== Your task ==
Reproduce, character for character, the entries from their opening line through the line with "the transitions of the agents call these. -/".

(Saved data entries)
-- ==== Sys2Proof/Machine/Code.lean ====
section
/-! DEFINITION. The pure functions of the nibble to colour-code mapper and of the code pair (40_code_mapper.md,
41_code_pair.md, the serializer functions of 42_encoder.md rule R124). The instructions `CODE.*` and `PAIR.*` and
the transitions of the agents call these. -/

namespace Sys2Proof.Machine

/-- A number that is a Code: 40 to 47 or 100 to 107 (10_state.md R21, R104). -/
def isCode (c : Byte) : Bool :=
  (decide (40 ≤ c) && decide (c ≤ 47)) || (decide (100 ≤ c) && decide (c ≤ 107))

/-- `CODE.FROM_NIB` (R100). -/
def fromNib (v : Nibble) : Byte :=
  if v.getLsbD 3 then (v &&& 0b0111).zeroExtend 8 + Config.highBase
  else v.zeroExtend 8 + Config.lowBase

/-- `CODE.FROM_LO` (R101): the Code of `b & 0x0F`. -/
def fromLo (b : Byte) : Byte := fromNib ((b &&& 0x0F).truncate 4)

/-- `CODE.FROM_HI` (R102): the Code of `(b & 0xF0) >> 4`. -/
def fromHi (b : Byte) : Byte := fromNib (((b &&& 0xF0) >>> 4).truncate 4)

/-- `CODE.TO_NIB` (R103). The rule gives it a meaning on Codes only, and every meaning checks `isCode` first. Off the
Codes the value here, the wrapped difference, is the model's: DESIGN CHOICE, unsafe (log 9). Only the stream functions,
through `pairToByte`, can ask for it. -/
def toNib (c : Byte) : Nibble :=
  if c < Config.highBase then (c - Config.lowBase).truncate 4
  else (c - Config.highBase + 8).truncate 4

/-- `CODE.TRY_FROM` (R104): checked construction of a Code. -/
def tryFrom (n : Byte) : Except ErrKind Byte :=
  if isCode n then .ok n else .error .valueOutOfBounds

/-- The ASCII digit byte of a decimal digit (R72). -/
def digitByte (d : Nat) : Byte := BitVec.ofNat 8 (0x30 + d % 10)

/-- `ascii_dec` (00_scope.md R13): the shortest decimal spelling, most significant digit first, of a number of
at most three digits. -/
def asciiDec (n : Nat) : List Byte :=
  if n < 10 then [digitByte n]
  else if n < 100 then [digitByte (n / 10), digitByte n]
  else [digitByte (n / 100), digitByte (n / 10), digitByte n]

/-- `CODE.RENDER` (R105): the canonical block of a Code. -/
def render (c : Byte) : List Byte :=
  [Config.esc, Config.lbr] ++ asciiDec c.toNat ++ [Config.codeEnd, Config.fill]

/-- `blk_len` (R124). -/
def blkLen (c : Byte) : Nat := if c < Config.highBase then 6 else 7

/-- `ser_byte` (R124): `CODE.RENDER(c)[i]`, no value at or beyond the block's length. -/
def serByte (c : Byte) (i : Nat) : Option Byte := (render c)[i]?

/-- `PAIR.FROM_BYTE` (R110). -/
def pairFromByte (b : Byte) : Byte × Byte := (fromHi b, fromLo b)

/-- `PAIR.FROM_CODES` (R111). -/
def pairFromCodes (h l : Byte) : Byte × Byte := (h, l)

/-- `PAIR.TO_BYTE` (R112). On numbers that are no Codes the value is that of `toNib`: DESIGN CHOICE, unsafe (log 9). -/
def pairToByte (p : Byte × Byte) : Byte :=
  ((toNib p.1).zeroExtend 8 <<< 4) ||| (toNib p.2).zeroExtend 8

/-- `PAIR.ITER` (R113): high then low. -/
def pairIter (p : Byte × Byte) : List Byte := [p.1, p.2]

end Sys2Proof.Machine
end

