/-- 44_wire_words.md R180: "A word is recognised only from `pstate = HDR`", and only when its bytes are offered. The
refusal is the model's form (log 8, log 19). -/
def Obligations.WordsAreRecognisedOnlyAtHeader : Prop :=
  ∀ (i : Instr) (bs : List Byte) (s : State), encode i = some bs →
    (s.rst = true ∨ s.pQ ≠ [] ∨ s.pstate ≠ .hdr ∨ (∀ rest, s.textIn ≠ bs.map .byte ++ rest)) →
    exec i s = .refused .notEnabled

/-! ## Decoding and encoding -/

/-- 44_wire_words.md R181 to R207: every encoding decodes to its instruction, with any fill byte and whatever follows;
the instructions that have an encoding are the wire words. -/
def Obligations.DecodeOfEncodeIsTheWord : Prop :=
  (∀ (i : Instr) (bs rest : List Byte), encode i = some bs → decode (bs ++ rest) = .ok (i, rest)) ∧
  (∀ i : Instr, (encode i).isSome = (wordResult i).isSome)

/-- The other direction: bytes the decoder accepts are the encoding of what it answers, followed by the rest, and the
answer is well-formed. -/
def Obligations.EncodeOfDecodeIsTheBytes : Prop :=
  ∀ (bs rest : List Byte) (i : Instr), decode bs = .ok (i, rest) →
    i.wf = true ∧ ∃ es, encode i = some es ∧ bs = es ++ rest

/-- 30_encoding.md R71, R88, 44_wire_words.md R180: "a sequence `w` of the word's length is the word exactly when
`(w & mask) = match`", and the opcode table's own number of a word, with any fill byte, decodes to the word. -/
def Obligations.MaskAndMatchAreTheDecoder : Prop :=
  ∀ r ∈ maskRows,
    (∀ bs : List Byte, r.fits bs = true ↔ ∃ f : Byte, encode (r.instr f) = some bs ∧ decode bs = .ok (r.instr f, [])) ∧
    (∀ f : Byte, decodeTableWord (8 * r.lengthBytes) (r.pattern + f.toNat) = some (r.instr f))

/-- A few words written out from 44_wire_words.md. -/
def Obligations.WrittenOutWordsDecode : Prop :=
  decode [0x1B, 0x5B, 0x34, 0x34, 0x6D, 0x20] = .ok (.wC44 0x20, []) ∧
  decode [0x1B, 0x5B, 0x31, 0x30, 0x30, 0x6D, 0x1B] = .ok (.wC100 0x1B, []) ∧
  decode [0x1B, 0x5B, 0x30, 0x34, 0x37, 0x6D, 0x00] = .ok (.wC047 0x00, []) ∧
  decode [0x1B, 0x5B, 0x30, 0x6D, 0x20] = .ok (.wEnd0 0x20, []) ∧
  decode [0x1B, 0x5B, 0x34, 0x38, 0x6D, 0x20] = .error .outOfBounds

/-- 44_wire_words.md R180, R208: the words are exactly what the parser answers with a Code or `END(0)`: a decoded word
is one unit of work with the word's *Result*, and no other byte sequence has such a unit of work. -/
def Obligations.WordsAreWhatTheParserAccepts : Prop :=
  (∀ (bs rest : List Byte) (i : Instr), decode bs = .ok (i, rest) →
    ∃ x n, wordResult i = some x ∧ unitOfWork parStart 0 (bs.map .byte) = some ([x], n, rest.map .byte)) ∧
  (∀ (bs : List Byte) (x : PItem) (n : Nat) (xs : List InItem),
    unitOfWork parStart 0 (bs.map .byte) = some ([x], n, xs) → ((∃ c, x = .code c) ∨ x = .fin false) →
    ∃ i rest, decode bs = .ok (i, rest) ∧ wordResult i = some x ∧ xs = rest.map .byte)

/-- 30_encoding.md R78, R79, 44_wire_words.md R208: the name under which bytes are rejected is the error the parser
reports for them, or none while they only begin a block. -/
def Obligations.RejectionNamesTheParsersError : Prop :=
  ∀ (bs : List Byte) (r : Reject), decode bs = .error r →
    (unitOfWork parStart 0 (bs.map .byte)).map (fun u => u.1) = (rejectItem r).map fun x => [x]

/-! ## The step, the host, reset -/

/-- 44_wire_words.md R180: when the bytes offered at `HDR` decode to a word, the step at that state is `exec` of the
word: by the model's default order with an empty schedule, and with the turn `word` (log 6, log 19), where the step
also takes the turn off the schedule. The word completes. -/
def Obligations.StepRunsTheDecodedWord : Prop :=
  ∀ (s : State) (i : Instr) (rest : List Byte), s.rst = false → s.pQ = [] → s.pstate = .hdr →
    decode (leadingBytes s.textIn) = .ok (i, rest) →
    (s.sched = [] → step s = exec i s) ∧
    (∀ ts, s.sched = .word :: ts → step s = exec i { s with sched := ts }) ∧
    i.wf = true ∧ ∃ t x, exec i s = .next t ∧ wordResult i = some x ∧ t.pQ = [x] ∧ t.pstate = .hdr

/-- 10_state.md R20, 70_reset_and_hazards.md R301: in an agent's turn the step is `exec` of the transition its table
selects, and where none is enabled the agent waits. The turn is the model's form of the free schedule (log 6). -/
def Obligations.StepRunsTheSelectedTransition : Prop :=
  ∀ (s : State) (a : Agent) (ts : List Turn), s.rst = false → s.sched = .agent a :: ts →
    (∀ i, agentSelect a { s with sched := ts } = some i → step s = exec i { s with sched := ts }) ∧
    (agentSelect a { s with sched := ts } = none → step s = .next { s with sched := ts })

== Answer to this task ==
-- ==== Sys2Proof/Machine/Code.lean ====
section
/-! DEFINITION. The pure functions of the nibble to colour-code mapper and of the code pair (40_code_mapper.md,
41_code_pair.md, the serializer functions of 42_encoder.md rule R124). The instructions `CODE.*` and `PAIR.*` and
the transitions of the agents call these. -/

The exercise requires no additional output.